GraphQL Rate Limit Cascade: Stop One Slow Resolver Taking Down the Gateway

Q: What complexity limit should I start with?

`1000` is a reasonable default for most APIs. Log per-operation cost for a week, then set the cap just above your legitimate p99 so real queries pass and abusive ones do not.

Q: How long should the circuit breaker stay open?

A `resetTimeout` of 30 to 60 seconds works well — long enough for the upstream to recover, short enough that the probe retries before users notice a sustained outage.

Q: Should I retry a `429` at all?

Only after the `Retry-After` interval (or a long backoff) elapses, and never on the same request path that is feeding the cascade. During an active incident, fail fast and shed load rather than retrying.

Q: My opossum breaker never opens even when 429s pour in — why?

Almost always an inverted `errorFilter`. opossum ignores an error (does not count it toward opening) when `errorFilter` returns truthy. If you wrote `errorFilter: (err) => err.status === 429`, you told it to IGNORE every `429`, so the breaker stays closed forever. Flip it to `(err) => err.status !== 429` so the `429` returns `false` and counts. Confirm by logging `breaker.stats` and watching `failures` climb during the incident.
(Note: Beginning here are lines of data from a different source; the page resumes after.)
-- ==== Sys2Proof/Proofs/StepEnds.lean ====
section
/-! SUPPORT. The end of a batch's step (R533): its pins dropped, its results recorded, its payload of 8 bytes for each
member. -/

namespace Sys2Proof.Machine
set_option Elab.async false

/-- A command that has begun completes with a payload after what changes no queue. -/
theorem Begun.complete_with {op : Nat} {q : QRef} {c : HostCmd} {s t : State} (h : Begun s q c op) (g : SameQueues s t)
    (st : Status) (v : Nat) (body : List Byte) (det : Nat) (dur : Bool) :
    CompletedWith q c st v det body s (t.complete q c st v body det dur) := by
  obtain ⟨-, ⟨a, ha, -⟩, hp, hf⟩ := h
  refine g.completedWith (completedWith_complete (a := a) st v body det dur ?_ ?_ fun hr => .inr fun hs => hf hr ?_)
  · rw [g.acc]; exact ha
  · rw [g.queue]; exact hp
  · obtain ⟨b, hb, hrest⟩ := hs
    exact ⟨b, by rw [← g.queue]; exact hb, hrest⟩

section
variable {k : Nat} {s t u : State}

/-- From `s` to `t` the queues, the processor and the semaphores of kiln `k` and its batches are as they were. -/
structure State.CalmBatches (k : Nat) (s t : State) : Prop extends s.Calm k t where
  batches : (t.kiln k).serving.batches = (s.kiln k).serving.batches

theorem State.CalmBatches.refl (k : Nat) (s : State) : s.CalmBatches k s := ⟨State.Calm.refl k s, rfl⟩

theorem State.CalmBatches.trans (h : s.CalmBatches k t) (g : t.CalmBatches k u) : s.CalmBatches k u :=
  ⟨h.toCalm.trans g.toCalm, g.batches.trans h.batches⟩

theorem State.CalmBatches.foldl {α : Type} {f : State → α → State} (hf : ∀ (s : State) x, s.CalmBatches k (f s x))
    (l : List α) (s : State) : s.CalmBatches k (l.foldl f s) := by
  induction l generalizing s with
  | nil => exact State.CalmBatches.refl k s
  | cons x l ih => exact (hf s x).trans (ih _)

theorem State.Repaged.calmBatches (h : s.Repaged k t) : s.CalmBatches k t := ⟨h.calm, by rw [h.serving]⟩

theorem calmBatches_modSession (s : State) (k i : Nat) (f : Session → Session) :
    s.CalmBatches k (s.modSession k i f) :=
  ⟨(onlyServing_modSession ..).calm, by rw [State.modSession, serving_modServing]⟩

theorem calmBatches_modSprig (s : State) (k n : Nat) (f : Sprig → Sprig) : s.CalmBatches k (s.modSprig k n f) :=
  ⟨(onlyServing_modServing ..).calm, by rw [State.modSprig, serving_modServing]⟩

theorem calmBatches_reapSprig (s : State) (k n : Nat) : s.CalmBatches k (s.reapSprig k n) := by
  unfold State.reapSprig
  refine State.CalmBatches.foldl (fun s v => ?_) _ _
  exact ((calmBatches_modSprig ..).trans (repaged_unmapPages ..).calmBatches).trans
    (repaged_countServe k _ k svFreed 1).calmBatches

theorem calmBatches_dropPin (s : State) (k : Nat) (m : Member) : s.CalmBatches k (s.dropPin k m) := by
  unfold State.dropPin
  dsimp only
  split
  · exact State.CalmBatches.refl k s
  · exact (calmBatches_modSprig ..).trans (calmBatches_reapSprig ..)

/-- The pins dropped and the results recorded. -/
theorem calmBatches_results (v : State) (k : Nat) (ms : List Member) (rs : List (Member × BitVec 16 × Nat)) :
    v.CalmBatches k (rs.foldl (fun s r => s.modSession k r.1.session fun z => z.stepped r.2)
      (ms.foldl (fun s m => s.dropPin k m) v)) :=
  (State.CalmBatches.foldl (fun _ _ => calmBatches_dropPin ..) _ _).trans
    (State.CalmBatches.foldl (fun _ _ => calmBatches_modSession ..) _ _)

/-- The end of a step whose record is written completes its command with 8 bytes for each member. -/
theorem endStep_written {b : Nat} {q : QRef} {c : HostCmd}
    (hw : ((s.kiln k).serving.batch b).written = true) (hrun : ((s.kiln k).serving.batch b).running = some (q, c))
    (st : Status) : ∃ (u : State) (body : List Byte), s.endStep k b st = u.complete q c st 0 body 0 false ∧ s.Calm k u ∧
      ((u.kiln k).serving.batch b).running = none ∧ body.length = 8 * ((s.kiln k).serving.batch b).stepMembers.length := by
  simp only [State.endStep]
  rw [hrun]
  dsimp only
  rw [if_pos hw]
  refine ⟨_, _, rfl, ?_, ?_, ?_⟩
  · exact (onlyServing_modBatch ..).calm.trans (calmBatches_results ..).toCalm
  · rw [Serving.batch, (calmBatches_results ..).batches]
    exact congrArg Batch.running (batch_modBatch ..)
  · rw [length_flatMap_eq (w := 8) fun _ => by simp]
    simp [Nat.mul_comm]

/-- STEP_BATCH_DONE: the done semaphore has fallen, and the step has ended. -/
theorem stepBatchDone_completes {b : Nat} {q : QRef} {c : HostCmd} (h : Begun s q c 0x52) :
    let y := (s.kiln k).serving.batch b
    y.written = true → y.running = some (q, c) → (s.kiln k).cell (2 * b + 1) ≠ 0 →
    ∃ t body, exec (.stepBatchDone k b) s = .next t ∧ CompletedWith q c stOk 0 0 body s t ∧
      body.length = 8 * y.stepMembers.length ∧ ((t.kiln k).serving.batch b).running = none ∧
      (t.kiln k).cell (2 * b + 1) = (s.kiln k).cell (2 * b + 1) - 1 := by
  intro y hw hrun hcell
  obtain ⟨v, hv⟩ : ∃ v, v = s.modKiln k fun v =>
    { v with sems := tabSet v.sems (2 * b + 1) (v.cell (2 * b + 1) - 1) } := ⟨_, rfl⟩
  have hserving : (v.kiln k).serving = (s.kiln k).serving := by
    rw [hv, State.kiln_modKiln_same]
  have hsame : SameQueues s v := by
    rw [hv]
    exact sameQueues_modKiln _ _ (fun _ => rfl) fun _ => rfl
  obtain ⟨u, body, hu, hcalm, hnone, hlen⟩ := endStep_written (s := v) (k := k) (b := b) (q := q) (c := c)
    (by rw [hserving]; exact hw) (by rw [hserving]; exact hrun) stOk
  have hexec : exec (.stepBatchDone k b) s = .next (u.complete q c stOk 0 body 0 false) := by
    show execStepBatchDone k b s = _
    unfold execStepBatchDone
    dsimp only
    rw [if_pos ⟨hw, hcell⟩, ← hv, hu]
    rfl
  have hdesk := (onlyQueues_complete u q c stOk 0 body 0 false).desk k
  refine ⟨_, body, hexec, ?_, by rw [hlen, hserving], ?_, ?_⟩
  · exact h.complete_with (hsame.trans hcalm.queues) stOk 0 body 0 false
  · rw [Kiln.serving_of_desk hdesk]
    exact hnone
  · rw [Kiln.cell_of_desk hdesk, Kiln.cell, hcalm.sems, hv, State.kiln_modKiln_same]
    exact tabGet_tabSet_same ..

end

end Sys2Proof.Machine
end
One slow resolver hits an upstream 429 and the whole GraphQL gateway stalls. Fix it with per-query complexity costs, DataLoader batching, fail-fast circuit breakers, and per-upstream connection pools.
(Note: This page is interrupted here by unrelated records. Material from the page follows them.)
-- ==== Sys2Proof/Machine/Flags.lean ====
section
/-! DEFINITION. The codec has no arithmetic flags (spec/10_state.md R29). The only status a host can test is STATUS and PHASE; this
file gives their codes. -/

namespace Sys2Proof.Machine

/-- The number STATUS shows for a result kind (R25, R231). -/
def statusCode : ResultKind → BitVec 3
  | .ok => 0
  | .insufficientOutputSpace => 1
  | .outputOverrun => 2
  | .inputTruncated => 3
  | .corruptOffset => 4
  | .inputTooLarge => 5

/-- The number PHASE shows (R21). -/
def phaseCode : Phase → BitVec 2
  | .idle => 0
  | .busy => 1
  | .done => 2

end Sys2Proof.Machine
end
Published: May 23, 2026 Updated: Jun 18, 2026 Author: AI Productivity Guide Team 🌐 查看中文版本

Your GraphQL gateway is fine at 100 RPS, then one popular query starts hammering a slow downstream API. The downstream rate-limits you with HTTP 429. Now every query that touches that downstream fails, including queries that should be served from cache. Within seconds, unrelated parts of the schema slow down too, because the gateway’s shared connection pool is full of stuck retries. A single hot path took the whole gateway down.
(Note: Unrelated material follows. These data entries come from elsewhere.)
-- ==== Sys2Proof/Machine/Operands.lean ====
section
/-! DEFINITION. How the operations read their operands: the clamped LEVEL (spec/30_encoding.md R71), runs of source bytes
(spec/00_scope.md R10), the hashed word (spec/20_memory.md R53) and the forward match length (R11). The source space is passed
as the function from an address to its byte. -/

namespace Sys2Proof.Machine

/-- The clamped level: `max(0, min(16, LEVEL))` of the signed LEVEL (R23, R71, R153). -/
def clampLevel (level : Word32) : Nat := (max Config.levelMin (min Config.levelMax level.toInt)).toNat

/-- `SRC[a..a+k)` (R10). -/
def slice (src : Nat → Byte) (a : Nat) : Nat → List Byte
  | 0 => []
  | k + 1 => src a :: slice src (a + 1) k

/-- `MemRead(SRC, p, 4)`: four bytes, the first the least significant (R53, R10 `LE32`). -/
def word4 (src : Nat → Byte) (p : Nat) : Nat :=
  (src p).toNat + 2 ^ 8 * (src (p + 1)).toNat + 2 ^ 16 * (src (p + 2)).toNat + 2 ^ 24 * (src (p + 3)).toNat

/-- How many of the next `k` bytes at `a` and at `b` are equal before the first difference. -/
def equalRun (src : Nat → Byte) : Nat → Nat → Nat → Nat
  | 0, _, _ => 0
  | k + 1, a, b => if src a = src b then equalRun src k (a + 1) (b + 1) + 1 else 0

/-- `common(a, b, lim)`: the largest `k` with `b + k ≤ lim` and `k` equal bytes at `a` and at `b` (R11). -/
def common (src : Nat → Byte) (a b lim : Nat) : Nat := equalRun src (lim - b) a b

/-- `backlen(q, ip, anchor)`: how far a match at `ip` with candidate `q` extends backward, not before `anchor` nor before position
0 (R115). -/
def backlen (src : Nat → Byte) : Nat → Nat → Nat → Nat
  | 0, _, _ => 0
  | q + 1, ip, anchor =>
    if anchor < ip ∧ src (ip - 1) = src q then backlen src q (ip - 1) anchor + 1 else 0

end Sys2Proof.Machine
end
Fastest stabilizer right now: stop retrying 429s and make the rate-limited upstream fail fast (circuit breaker in front of it), so the gateway stops holding connections and recovers in seconds. Then prevent recurrence with per-query complexity limits, DataLoader batching, and per-upstream connection pools. The rest of this page walks through both.

Which bucket are you in?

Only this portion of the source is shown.